萬国屋はこだわりの「天然鯛」、「お出汁」、「特製胡麻だれ」を使用し、3段階でいただく。まずは鯛のうまみを余すことなく抽出した出汁で炊き上げた庄内めしを一口「鯛めし」でいただく。

次は庄内浜で水揚げされた新鮮な真鯛を山形の美味しい御飯と一緒に、最後は特製胡麻だれを絡めてたっぷりの出汁をかけて薬味と一緒に食べる。朝から鯛茶漬けとはなかなか豪気なものだった。

 

藤沢周平記念館(山形県鶴岡市鶴岡公園内)は本日休館なり

 

■休館日でがっくり、「もう一度来い」か

 

藤沢周平が好きで、ずいぶん読んできた。今回の旅も彼の記念館を訪ねるのが主な目的だった。それが休館日だった。「あなたにとって藤沢周平はその程度のものか」と言われても反論できない。

老いたのかもしれない。事前にチェックしなかった。てっきり月曜日が休館日だと思っていた。そんなに好きなら事前に確かめるのが普通だ。今さら嘆いても詮無きことである。

藤沢周平。本名は小菅留治(こすげとめじ)。1927年(昭和2年)12月26日生まれ。山形県出身の小説家。亡くなったのは1997年(平成9年)1月26日だ。

江戸時代を舞台に、庶民や下級武士の哀感を描いた時代小説を多く残している。特に、架空の藩「海坂藩」(うなさかはん)を舞台とした作品群が有名である。長女遠藤展子はエッセイスト。出身地の山形県鶴岡市に2010年(平成22年)、「鶴岡市立藤沢周平記念館」が開館した。

藤沢作品については当ブログでも数多く取り上げている。彼の書斎や生活風景を見たかったが、かなわなかった。「もう一度来い」ということなのだろう。

 

酒井家の居城「鶴ヶ島城」

 

庄内柿

 

■渋柿の大王が脱渋で甘くて四角い「庄内柿」に

 

柿は中国や日本など東アジアが原産で、ヨーロッパやアメリカには日本から伝わり、学名も「kaki」と記されている。品種も1000種近くあるといわれるが、大きく甘柿と渋柿の2つに分けられる。

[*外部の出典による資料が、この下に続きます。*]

/-- Abandons a running threshold calibration (R205): ABORTED is set; by the idle route the threshold
returns within 2.5 microseconds and the blind interval ends at the return. -/
def State.abandonThrOf (f : FrontEnd) (n : Ch) (s : State) : State :=
  let x := s.fe f
  let s := (s.setFe f { x with idleRoute := false, slot := false, running := false }).raise (feBase f) F.CH_CAL_STAT_ABORTED
  let s := s.setF (feBase f) F.CH_CAL_STAT_PHASE 7
  if x.idleRoute then
    s.modChan n fun c => { c with blind := c.blind.map fun b => { b with endBy := s.now + settlePark, testWait := false } }
  else s

/-- The same of a channel's own front end. -/
def State.abandonThr (n : Ch) (s : State) : State := s.abandonThrOf (Ch.fe n) n

/-- The front end that carries a channel's stream: the spare while it stands in. -/
def State.serving (s : State) (n : Ch) : FrontEnd :=
  if s.fb (chBase n) F.CH_STAT_SPARE then spareFe (Ch.spareOf n) else Ch.fe n

/-- An action that breaks the idle conditions abandons a threshold calibration that runs by the
idle route (R205), of the channel's own front end or of the spare that stands in. -/
def State.breakIdle (n : Ch) (s : State) : State :=
  let x := s.fe (s.serving n)
  if x.running && x.idleRoute then s.abandonThrOf (s.serving n) n else s

/-! ### Gates -/

/-- CH_GATE in force, in tk. -/
def State.gateLen (s : State) (n : Nat) : Nat := s.act n F.CH_GATE_H_G * 2 ^ 32 + s.act n F.CH_GATE_L_G

/-- The settings a gate opened now works under. -/
def State.gateCfg (s : State) (n : Ch) : GateCfg :=
  let a := chBase n + 0x800
  let part := s.w (a + R.CH_PART)
  { func := s.w (a + R.CH_FUNC), dec := s.w (a + R.CH_DEC), part := part,
    partDec := s.w (chBase (F.CH_PART_PCH.of part) + 0x800 + R.CH_DEC),
    tito := s.act n F.CH_TITO_H_T * 2 ^ 32 + s.act n F.CH_TITO_L_T, gate := s.gateLen n,
    nom := s.act n F.CH_NOM_H_P * 2 ^ 32 + s.act n F.CH_NOM_L_P }

/-- Gates run while the function and the channel are enabled and the channel is not parked (R92). -/
def State.gatesRun (s : State) (n : Ch) : Bool := s.actB n F.CH_FUNC_FEN && s.live n

/-- The longest an external gate stays open (R92). -/
def extLimit : Nat := 640000000000000

/-- The gate that is open, if one is. -/
def Chan.openGate? (c : Chan) : Option GateRec := c.gates.find? fun g => !g.ended

/-- The Allan deviation history and sums cleared (R112). -/
def Carry.clearAdev (c : Carry) : Carry :=
  { c with adHist := [], adF0 := none, adCycles := 0, adSums := Carry.start.adSums }

/-- The function applied anew at `t` anchors the TIE line at the first entry from then on, and again at a
later instant that TIE_RST has set (R108). -/
def Carry.retie (t : Nat) (c : Carry) : Carry :=
  { c with tieFrom := some (max (Int.ofNat t * 16) (c.tieFrom.getD 0)), tieLine := none, tieResume := false, fit := none }

/-- What a reducer starts a gate with. A fresh application carries nothing in but the Allan
deviation sums and what entries outside gates have made of the TIE line (R92, R108, R112). -/
def Carry.enter (g : GateRec) (c : Carry) : Carry :=
  let c := if g.fresh then
      { Carry.start with adSums := c.adSums, tieLine := c.tieLine, tieFrom := c.tieFrom, tieResume := c.tieResume }
    else c
  let c := match g.tieAt with | some t => c.retie t | none => c
  if g.adevClr then c.clearAdev else c

/-- The next multiple of g on the ETS64 scale after instant t (R93): an ETS64 wrap is one. -/
def nextMultiple (t g : Nat) : Nat :=
  min (t - t % 2 ^ 64 % g + g) ((t / 2 ^ 64 + 1) * 2 ^ 64)

/-- Opens a gate at `t` (R92, R93), which breaks the idle conditions (R205). -/
def State.openGate (n : Ch) (t : Nat) (s : State) : State :=
  let s := s.breakIdle n
  let c := s.chan n
  let fresh := c.freshDue
  let cfg := s.gateCfg n
  let g := max 1 (s.gateLen n)
  let mode := cfg.gmode
  let aligned := s.actB n F.CH_FUNC_GALIGN && decide (mode = 0)
  let close := if mode = 2 then t + extLimit else if aligned then nextMultiple t g else t + g
  let dec := if s.actB n F.CH_DEC_GSYNC then 0 else c.decCount
  let r : GateRec :=
    { openAt := t, closeAt := some close, ended := false, seq := c.nextSeq, resOpen := dec,
      cut := aligned && decide (t % 2 ^ 64 % g ≠ 0), cutEnd := false, early := false, refchg := none,
      spare := if s.fb (chBase n) F.CH_STAT_SPARE then some t else none, fresh := fresh, adevClr := c.adClrDue,
      tieAt := c.tieAt, cfg := cfg }
  let red := if c.gates.isEmpty && fresh then
      { c.red with carry := c.red.carry.enter r, acc := Acc.empty, ownQ := [], partQ := [] }
    else if c.gates.isEmpty then { c.red with carry := c.red.carry.enter r }
    else c.red
  s.setChan n { c with gates := c.gates ++ [r], nextSeq := c.nextSeq + 1#32, decCount := dec, red := red,
                       freshDue := false, adClrDue := false, tieAt := none }

/-- Closes the open gate at `t`: the gate-end marker goes into the channel's FIFO, and a foreign
copy into the partner's (R89, R97). Of more than 255 gate ends counted the marker says 255, and the gates
beyond stay unreported (DESIGN CHOICE, log 94). -/
def State.endGate (n : Ch) (t : Nat) (cut early : Bool) (s : State) : State :=
  let c := s.chan n
  match c.openGate? with
  | none => s
  | some g =>
    let c := { c with gates := c.gates.map fun (x : GateRec) =>
      if x.ended then x else { x with ended := true, closeAt := some t, cutEnd := cut, early := early } }
    let c := c.settle s.now
    let full := !c.held.isEmpty || decide (c.fifo.length ≥ fifoDepth)
    let ovfB := match c.blind with | some b => b.causes.ovf | none => false
    let blindB := c.blind.isSome
    let c := if full then { c with gateHeld := c.gateHeld + 1 }
      else { c with gateHeld := 0 }.marker s.now
        (.gateEnd t (g.seq.setWidth 16) c.decCount (g.cut || cut) (min (c.gateHeld + 1) 255) ovfB blindB)
    let s := ((s.setChan n c).setF (chBase n) F.CH_GSEQ_GSEQ g.seq.toNat).count (chBase n + R.CH_GATES_H) 1
    if g.cfg.usesPartner n && !full then
      s.modChan (chOf g.cfg.pch) fun p =>
        p.marker s.now (.foreign n t (match p.blind with | some b => b.causes.ovf | none => false) p.blind.isSome)
    else s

この中でも甘柿の種類は非常に少なく、20種類足らずしかない。代表的なものは「富有柿」で、甘柿生産量の約80%を占めている。かつて一世を風靡した次郎柿は3%ほどに落ち込んでいる。一方渋柿は「平核無」が同じく80%を占めている。

フーズリンク「旬の果物百科」によると、甘柿と渋柿の違いは、渋の原因であるシブオール(タンニン)の状態にあるという。どちらも同じくらい含まれているにもかかわらず、甘柿の場合は水に溶けない状態になっている。渋柿はこのシブオールが水に溶ける状態のまま残っているため渋いという。

収穫後に「渋抜き」をする。炭酸ガス法、加温法、アルコール法などいくつかある。天日干しによるものが干し柿となる。

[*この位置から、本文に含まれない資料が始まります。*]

/-- SETTLING returns to 0 (R58). -/
def State.endSettling (n : Ch) (s : State) : State :=
  (s.reach (s.chan n).settleBy).setF (chBase n) F.CH_PIN_SETTLING 0

/-! ### The spare's handovers -/

/-- A handover to channel 16p + src starts for an owner (R70). -/
def State.startHandover (p : Spare) (src : Fin 16) (owner : Nat) (s : State) : State :=
  let b := spBase p
  let s := s.breakFree (spareFe p)
  ((((s.setF b F.SP_STAT_STATE 1).setF b F.SP_STAT_OWNER owner).setF b F.SP_STAT_CUR src.val).setSpare p
    { s.spare p with stage := 1, startAt := s.now, next := none }).spareBegins (chOf (16 * p.val + src.val))

/-- A repair request for channel 16p + src (R68); answers none where it is refused. -/
def State.repairRequest (p : Spare) (src : Fin 16) (s : State) : Option State :=
  let n := chOf (16 * p.val + src.val)
  if s.fusedOff n then none
  else match s.spState p, s.spOwner p with
    | 0, _ => some (s.startHandover p src 1)
    | 2, 2 =>
      let loaned := s.spCh p
      let s := (s.abandonThr loaned).setF (chBase loaned) F.CH_CAL_STAT_THR_DEFER 1
      if loaned = n then some (((s.setF (spBase p) F.SP_STAT_OWNER 1).raise (spBase p) F.SP_STAT_HO_DONE).raiseSpare p)
      else some (s.startHandBack p (some src))
    | _, _ => none

/-- A write of SP_ROUTE that its guard has admitted (R68, R69). A release while the spare is idle or on an
Ochre loan is stored and does nothing else (DESIGN CHOICE, log 60). -/
def State.writeRoute (p : Spare) (w : Word) (s : State) : State :=
  let req := F.SP_ROUTE_REQ.of w
  let src : Fin 16 := ⟨F.SP_ROUTE_SRC.of w % 16, Nat.mod_lt _ (by decide)⟩
  let refuse := s.raise (spBase p) F.SP_STAT_BUSY_REJ
  match req with
  | 0 =>
    match s.spState p, s.spOwner p with
    | 2, 1 => ((s.setTv (spBase p + R.SP_ROUTE) w).breakFree (Ch.fe (s.spCh p))).startHandBack p none
    | 1, _ => refuse
    | 3, _ => refuse
    | _, _ => s.setTv (spBase p + R.SP_ROUTE) w
  | 1 => match s.repairRequest p src with
    | some s => s.setTv (spBase p + R.SP_ROUTE) w
    | none => refuse
  | _ => refuse

/-- Row 40 ns of R70: the taking front end's TDAC takes the channel's active CODE, RANGE and HYS with its
own calibration values, unless the channel is parked. -/
def State.handoverLoad (p : Spare) (s : State) : State :=
  let x := s.spare p
  if x.stage = 1 then
    let n := s.spCh p
    let s := (s.reach (x.startAt + 25600)).setSpare p { x with stage := 2 }
    if (s.fe (Ch.fe n)).tdac.isNone then s else s.loadTdac n (if s.spState p = 3 then Ch.fe n else spareFe p)
  else s

/-- Row 2,540 ns of R70: its threshold has settled and its samplers start. -/
def State.handoverSettle (p : Spare) (s : State) : State :=
  let x := s.spare p
  if x.stage = 2 then (s.reach (x.startAt + 1625600)).setSpare p { x with stage := 3 } else s

/-- The overlap check of a handover (R72): mean within 4 tk and RMS at most 3.0 ps. -/
def Overlap.handoverPass (o : Overlap) : Bool :=
  decide (o.pairs = 0) || (decide (-64 ≤ o.mean16) && decide (o.mean16 ≤ 64) && decide (o.rmsFs ≤ 3000))

/-- Where the overlap check ends, t_c: with the 1,024th pair, and at the latest 1 ms after the settled
threshold (R70). -/
def State.overlapEnd (p : Spare) (o : Overlap) (s : State) : State :=
  let due := (s.spare p).startAt + 1625600 + tkMs
  if o.pairs < 1024 then s.reach due else s

/-- The check passes; without a pair the handover goes on unchecked. -/
def State.handoverPassed (p : Spare) (o : Overlap) (s : State) : State :=
  let due := (s.spare p).startAt + 1625600 + tkMs
  let s := s.setSpare p { s.spare p with stage := 4, checkedAt := if o.pairs < 1024 then due else min s.now due }
  if o.pairs = 0 then s.raise (spBase p) F.SP_STAT_UNCHECKED else s

/-- The check fails: a handover leaves the channel on its own front end, a hand-back leaves the spare
standing in. A repair request that waited for the hand-back of a loan is then dropped, while SP_ROUTE goes
on showing it (DESIGN CHOICE, log 97). -/
def State.handoverFailed (p : Spare) (s : State) : State :=
  let b := spBase p
  let s := s.raise b F.SP_STAT_HO_FAIL
  let s := s.setSpare p { s.spare p with stage := 0, next := none }
  if s.spState p = 3 then s.setF b F.SP_STAT_STATE 2
  else
    let s := if s.spOwner p = 2 then s.abandonThr (s.spCh p) else s
    ((s.setF b F.SP_STAT_STATE 0).setF b F.SP_STAT_OWNER 0).spareEnds (s.spCh p)

/-- The stream moves (R70, R71). A further stand-in that waited for the hand-back then starts. -/
def State.moveStream (p : Spare) (s : State) : State :=
  let b := spBase p
  let n := s.spCh p
  let next := (s.spare p).next
  let s := (s.markSpare n).setSpare p { s.spare p with stage := 0, next := none }
  if s.spState p = 1 then
    let s := ((s.setF b F.SP_STAT_STATE 2).raise b F.SP_STAT_HO_DONE).setF (chBase n) F.CH_STAT_SPARE 1
    if s.spOwner p = 1 then s.raiseSpare p else s
  else
    let loan := decide (s.spOwner p = 2)
    let s := (((s.setF b F.SP_STAT_STATE 0).setF b F.SP_STAT_OWNER 0).setF (chBase n) F.CH_STAT_SPARE 0).spareEnds n
    let s := if loan && (s.fe (Ch.fe n)).running then s.calDone (Ch.fe n) else s
    match next with
    | some src => s.startHandover p src 1
    | none => s.raise b F.SP_STAT_HO_DONE

/-- Whether the present instant lies in a gap of at least 2.0 ns between accepted edges of a channel. -/
def State.edgeGap (s : State) (n : Ch) : Bool :=
  match (s.chan n).lastAcc with | some (raw, _, _) => decide (raw + 1280 ≤ s.now) | none => true

/-- Whether a gate of the channel, or a record that captures it, closes at the present instant. -/
def State.closesNow (s : State) (n : Ch) : Bool :=
  (s.chan n).gates.any (fun g => g.ended && decide (g.closeAt = some s.now)) ||
  allUnits.any fun u => (s.tu u).rings.any fun r => r.ch = n && (match r.closed with | some (_, t) => decide (t = s.now) | none => false)

/-- Whether the present instant is a gap of at least 2.0 ns in the channel's stream, or a gate
or record boundary of it; a blind interval is neither (R70, R89). -/
def State.gapNow (s : State) (n : Ch) : Bool :=
  (s.chan n).blind.isNone && (s.edgeGap n || s.closesNow n || (s.chan n).gates.any fun g => decide (g.openAt = s.now))

/-- The stream moves in a gap or at a boundary. -/
def State.handoverMove (p : Spare) (s : State) : State :=
  if (s.spare p).stage = 4 && s.gapNow (s.spCh p) then s.moveStream p else s

/-- No gap within SP_WAIT: the stream moves inside a blind interval of 1,280 tk (R72). The command stands
for the first edge boundary from SP_WAIT's end on. While the channel is blind from another cause the cut
waits (DESIGN CHOICE, log 98). -/
def State.handoverForce (p : Spare) (s : State) : State :=
  let x := s.spare p
  if x.stage ≠ 4 then s
  else
    let s := s.reach (x.checkedAt + s.f (spBase p) F.SP_WAIT_WAIT * tkUs)
    let n := s.spCh p
    if (s.chan n).blind.isSome then s
    else
      let s := if s.live n then
          s.startBlind n { raw := s.now, edge := none } { Causes.none with spare := true } 0 (s.now + 1280) false false
        else s
      (s.moveStream p).raise (spBase p) F.SP_STAT_FORCED

/-! ### The pin test (R73) -/

/-- The result code of a pin from its readings while sourcing and while sinking. -/
def pinCode (source sink : PinBand) : Nat :=
  match source, sink with
  | .high, .low => 2
  | .high, .high => 3
  | .low, .low => 4
  | _, _ => 1

/-- Whether a trigger unit uses a channel: it captures it, or has it as its EDGE or VALUE source (R147). -/
def State.tuUses (s : State) (u : Unit16) (n : Ch) : Bool :=
  (s.tu u).rings.any (fun r => r.ch = n) ||
  (s.srcEn u 14 && decide (s.tuA u F.TRG_TU_EDGE_CH = n.val)) || (s.srcEn u 13 && decide (s.tuA u F.TRG_TU_VCOND_CH = n.val))

/-- Whether a channel is idle as the pin test asks (R73): the handover that must not run is one of the
cluster's spare, whose switch reaches the channel's pins (DESIGN CHOICE, log 99). A fused-off channel has
no test currents (R54). -/
def State.pinTestIdle (s : State) (n : Ch) : Bool :=
  let p := Ch.spareOf n
  (s.chan n).openGate?.isNone && !s.fusedOff n &&
  !(allUnits.any fun u => s.tuState u ≠ tuIdle && s.tuUses u n) &&
  (s.chan n).mord.exps.isEmpty && (s.chan n).mord.queue.isEmpty &&
  !(s.spState p = 1 ∨ s.spState p = 3)

/-- CH_PIN.TEST written 1. -/
def State.pinTest (n : Ch) (s : State) : State :=
  let c := s.chan n
  if c.testing.isSome then s
  else if !s.pinTestIdle n then s.raise (chBase n) F.CH_PIN_PT_REJ
  else
    let s := s.breakIdle n
    let s := (s.modChan n fun c => { c with testing := some s.now }).setF (chBase n) F.CH_PIN_TEST 1
    if s.live n then
      (s.startBlind n { raw := s.now, edge := none } { Causes.none with pinTest := true } 0 s.now false true).setF
        (chBase n) F.CH_PIN_BLIND_T 1
    else s

/-- The pin test ends after 80 microseconds with its readings. -/
def State.pinTestDone (n : Ch) (pp pn : Nat) (joined : Bool) (s : State) : State :=
  match (s.chan n).testing with
  | none => s
  | some t =>
    let b := chBase n
    let s := s.reach (t + 80 * tkUs)
    let s := s.modChan n fun c => { c with testing := none, blind := c.blind.map fun x =>
      { x with testWait := false, endBy := max x.endBy (s.now + settlePark) } }
    ((((s.setF b F.CH_PIN_TEST 0).setF b F.CH_PIN_PT_P pp).setF b F.CH_PIN_PT_N pn).setB b F.CH_PIN_PT_PAIR joined).raise
      b F.CH_PIN_PT_DONE

/-! ### The analogue monitor (R74) -/

/-- What AMON carries. -/
inductive Amon where
  | hiZ
  | tdac (fe : Nat)
  | sensor (k : Nat)
  | reference
  /-- VDDA, VDDT, VDDM, VDDS, VDDH as 1 to 5 -/
  | supply (k : Nat)
  | halfVddio
  deriving DecidableEq, Repr

/-- The voltage that DEV_AMON selects. -/
def State.amon (s : State) : Amon :=
  let i := s.f 0 F.DEV_AMON_IDX
  if s.f 0 F.DEV_AMON_EN = 0 then .hiZ
  else match s.f 0 F.DEV_AMON_GRP with
    | 0 => if i < 128 then .tdac i else .hiZ
    | 1 => if i < 8 then .tdac (128 + i) else .hiZ
    | 2 => if i < 12 then .sensor i else .hiZ
    | 3 => if i = 0 then .reference else if i < 6 then .supply i else if i = 6 then .halfVddio else .hiZ
    | _ => .hiZ

/-- A thermal sensor's voltage at a junction temperature in 0.01 degC. -/
def sensorVolts (t : Int) : Rat := 3 / 5 + (t : Rat) / 100 * (1 / 500)

/-- The buffer's range: what lies outside it reads clipped. -/
def amonClip (v : Rat) : Rat := max (1 / 50) (min (89 / 50) v)

/-- The voltage on AMON, none while it is high impedance; a sensor without a reading, and the supplies,
which the board gives, are free values. -/
def State.amonVolts (s : State) : Option Rat :=
  match s.amon with
  | .hiZ => none
  | .tdac k => some (amonClip (if h : k < 136 then s.tdacOut ⟨k, h⟩ else 0))
  | .sensor k => some (amonClip (match s.temps[k]? with | some t => sensorVolts t | none => Config.boardVolts (16 + k)))
  | .reference => some (9 / 10)
  | .supply k => some (amonClip (Config.boardVolts k))
  | .halfVddio => some (amonClip (Config.boardVolts 0 / 2))

end Sys2Proof.Machine
end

庄内柿は四角い種なし柿だ。渋柿の大王といわれるが、正式な名称は「平核無」だ。アルコールと炭酸ガスを併用した大規模脱渋装置で渋を抜くと甘みもたっぷりの柿が出来上がる。

庄内柿にも新ブランド「柿しぐれ」が登場している。これまでのように収穫後に脱渋するのではなく、木になっている状態で「樹上脱渋」を行う。具体的には、果実が青いうちに固形アルコールを入れた袋を1個1個かぶせ、気化するアルコールで渋みを抜く。

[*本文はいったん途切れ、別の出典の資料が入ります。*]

/-- Writes a run of words of the set. -/
def State.setCalList (k : Nat) (ws : List Word) (s : State) : State :=
  s.forAll ws.zipIdx fun p s => s.setCal (k + p.2) p.1

/-- Four bytes, most significant first, of each group of four. -/
def packBytes : List Nat → List Word
  | a :: b :: c :: d :: t => BitVec.ofNat 32 (a * 2 ^ 24 + b * 2 ^ 16 + c * 2 ^ 8 + d) :: packBytes t
  | _ => []

def packHalves : List Nat → List Word
  | a :: b :: t => BitVec.ofNat 32 (a % 65536 * 65536 + b % 65536) :: packHalves t
  | _ => []

/-- trim_i of a side. -/
def State.trim (s : State) (f : FrontEnd) (sd : Side) (i : Nat) : Nat :=
  bitsGet (s.calW (samplerBlock f sd + i / 4)) (24 - 8 * (i % 4)) 6

/-- Word offsets within a sampler block (R211). -/
def ofssAt : Nat := 192
def infoAt : Nat := 194
def chiAt : Nat := 196

/-- Whether a side holds a table (the valid bit of R211). -/
def State.sideValid (s : State) (f : FrontEnd) (sd : Side) : Bool := (s.calW (samplerBlock f sd + infoAt)).getLsbD 2

/-- The junction temperature that a cluster's sensor last gave, in 0.01 degC. -/
def State.tj (s : State) (f : FrontEnd) : Int := (s.temps[feCluster f]?).getD 0

/-! ### Code density (R194-R198) -/

/-- The widths of a side's bins in 1/16 tk: between the midpoints of neighbouring centres; 16 where
the side has no table yet. -/
def State.binWidths (s : State) (f : FrontEnd) (sd : Side) : List Rat :=
  if s.sideValid f sd then
    let c (i : Nat) : Rat := (s.bin f sd i : Rat)
    let edge (i : Nat) : Rat := if i = 0 then 0 else if i = 256 then 4096 else (c (i - 1) + c i) / 2
    (List.range 256).map fun i => edge (i + 1) - edge i
  else List.replicate 256 16

/-- The coverage test of R195 on 256 counts against expected widths. -/
def coverage (ns : List Nat) (ws : List Rat) (lim : Nat) : Bool × Rat :=
  let n : Nat := ns.sum
  let es := ws.map fun w => (n : Rat) * w / 4096
  let chi := ratSum ((ns.zip es).map fun p => ((p.1 : Rat) - p.2) * ((p.1 : Rat) - p.2) / p.2)
  (decide (chi ≤ (lim : Rat)) && (ns.zip es).all (fun p => decide (p.2 / 4 ≤ (p.1 : Rat))), chi)

/-- Measured widths w_i = 4096 n_i / N. -/
def measuredWidths (ns : List Nat) : List Rat :=
  let n : Rat := (ns.sum : Rat)
  ns.map fun (k : Nat) => 4096 * (k : Rat) / n

/-- Whether a trim pass is needed: some width is more than 0.3 LSB off (R197). -/
def needsTrim (ws : List Rat) : Bool := ws.any fun w => decide (w - 16 > 24 / 5) || decide (16 - w > 24 / 5)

柿しぐれは収穫後すぐに食べることができるうえ、甘柿のように果肉にはゴマ状の斑点が無数に入り、パリパリの食感を持つ。日持ちも良いことから、遠隔地への出荷でも品質が保たれる。贈答用の新ブランドとして期待を集めている。

 

小学生の社会見学も

 

■クラゲの水族館

 

仕方がないので同じ市内にある鶴岡市立加茂水族館(鶴岡市今泉大久保)に行った。この水族館はクラゲに特化した展示が話題で、「世界一のクラゲの水族館」とも言われている。あまりにたくさんクラゲがいるので、どれがどれかよく分からない。

これが現実なのかもしれない。

 

 

日本初展示と思われるパルモ。成長すると縁が青紫色に色づく

 

 

 

オワンクラゲ、傘の縁に綠色蛍光タンパク質があり、UVライトを当てると緑色に発光する

 

エチゼンクラゲ

 

けさらんばさらん

 

なぜこんなところにこんなものがあるのか不思議だが、「けさらんさらん」(ネットではケサランサランのほうが多い)が展示してあった。よほど珍しいものなのだろう。

ウィキペディアによると、江戸時代以降の民間伝承上の謎の生物とされる物体。外観はタンポポの綿毛やウサギの尻尾のようなフワフワした白い毛玉とされる。西洋ではゴッサマーやエンゼル・ヘアと呼ばれているものと同類のものと考えられているという。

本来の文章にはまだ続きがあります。